**DIRECTIONS:** Pull out from the material below all lines with "refl".

**RECORDS TO USE:**

-- ==== Sys2Proof/Laws/FrameCommands.lean ====
section
/-! SUPPORT. What the commands may change: one lemma for each meaning that keeps some of the device. -/

namespace Sys2Proof.Machine

/-- A command answers a next state, of whose device no other parts, fields and wide values have changed. -/
def outOnly (ps : List Part) (fs : Option (List Fld)) (xs : Option (List Wide)) (s : State)
    (x : Host.Outcome State Fault Refusal) : Prop := ∃ t, x = .next t ∧ Only ps fs xs s.dev t.dev

theorem outOnly.next {ps fs xs} {s t : State} (h : Only ps fs xs s.dev t.dev) : outOnly ps fs xs s (.next t) :=
  ⟨t, rfl, h⟩
theorem State.mk_dev (a : List Instr) (b : Flash) (c : Otp) (d : Dev) : (State.mk a b c d).dev = d := rfl
theorem Dev.quiet_only (d : Dev) : Only [] (some []) (some []) d d.quiet :=
  ⟨fun p _ => by cases p <;> rfl, fun _ _ _ _ _ _ _ _ => rfl, fun _ _ _ _ _ _ _ _ => rfl⟩

theorem Only.wk {ps qs fs gs xs ys} {d u : Dev} (k : Only qs gs ys d u) (hp : qs.all ps.contains = true)
    (hf : within gs fs = true) (hx : within ys xs = true) : Only ps fs xs d u := .step k hp hf hx (.refl _)

theorem onDev_only {ps fs xs} {f : Dev → Dev} (s : State) (h : ∀ d, Only ps fs xs d (f d)) : outOnly ps fs xs s (onDev
      f s) :=
  .next <| (h s.dev.quiet).step (by simp) (by cases fs <;> simp [within]) (by cases xs <;> simp [within])
    (.wk (Dev.quiet_only _) rfl (by cases fs <;> rfl) (by cases xs <;> rfl))
theorem onHost_only {ps fs xs} {f : Dev → Dev} (s : State) (h : ∀ d, Only ps fs xs d (f d)) :
    outOnly ps fs xs s (onHost f s) := by
  refine onDev_only s fun d => ?_
  split
  · exact h d
  · exact .refl _
theorem onReg_only {ps fs xs} {f : Dev → Dev} (w : Nat) (r : Reg) (i j data : Nat) (s : State)
    (hp : [.errlog, .bkts, .obs].all ps.contains = true)
    (hf : within (some [.hiErrlogStatus_overflowSticky]) fs = true) (hx : within (some [.hiErrDropped]) xs = true)
    (h : ∀ d, Only ps fs xs d (f d)) : outOnly ps fs xs s (onReg w r i j data f s) :=
  onHost_only s fun d => Dev.regWrite_only _ _ _ _ hp hf hx (.refl _) (h d)
theorem onWord_only {ps fs xs} {f : Dev → Dev} (w : Nat) (r : Reg) (i j data : Nat) (s : State)
    (hp : [.errlog, .bkts, .obs].all ps.contains = true) (hs : [Part.safe, .bkts, .obs].all ps.contains = true)
    (hf : within (some [.hiErrlogStatus_overflowSticky]) fs = true) (hx : within (some [.hiErrDropped]) xs = true)
    (h : ∀ d, Only ps fs xs d (f d)) : outOnly ps fs xs s (onWord w r i j data f s) :=
  onReg_only w r i j data s hp hf hx fun d =>
    (h _).step (by simp) (by cases fs <;> simp [within]) (by cases xs <;> simp [within])
      (.wk (Dev.leaveSafe_only d r w i j) hs (by cases fs <;> rfl) (by cases xs <;> rfl))

theorem Eff.only.wk {ps qs fs gs xs ys} {d : Dev} {x : Eff} (k : x.only qs gs ys d) (hp : qs.all ps.contains = true)
    (hf : within gs fs = true) (hx : within ys xs = true) : x.only ps fs xs d := by
  cases x with
  | go t g f => exact Only.wk (show Only qs gs ys d t from k) hp hf hx
  | _ => trivial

**OUTPUT FOR THIS TASK:**
    (hf : within gs fs = true) (hx : within ys xs = true) : Only ps fs xs d u := .step k hp hf hx (.refl _)
  · exact .refl _
  onHost_only s fun d => Dev.regWrite_only _ _ _ _ hp hf hx (.refl _) (h d)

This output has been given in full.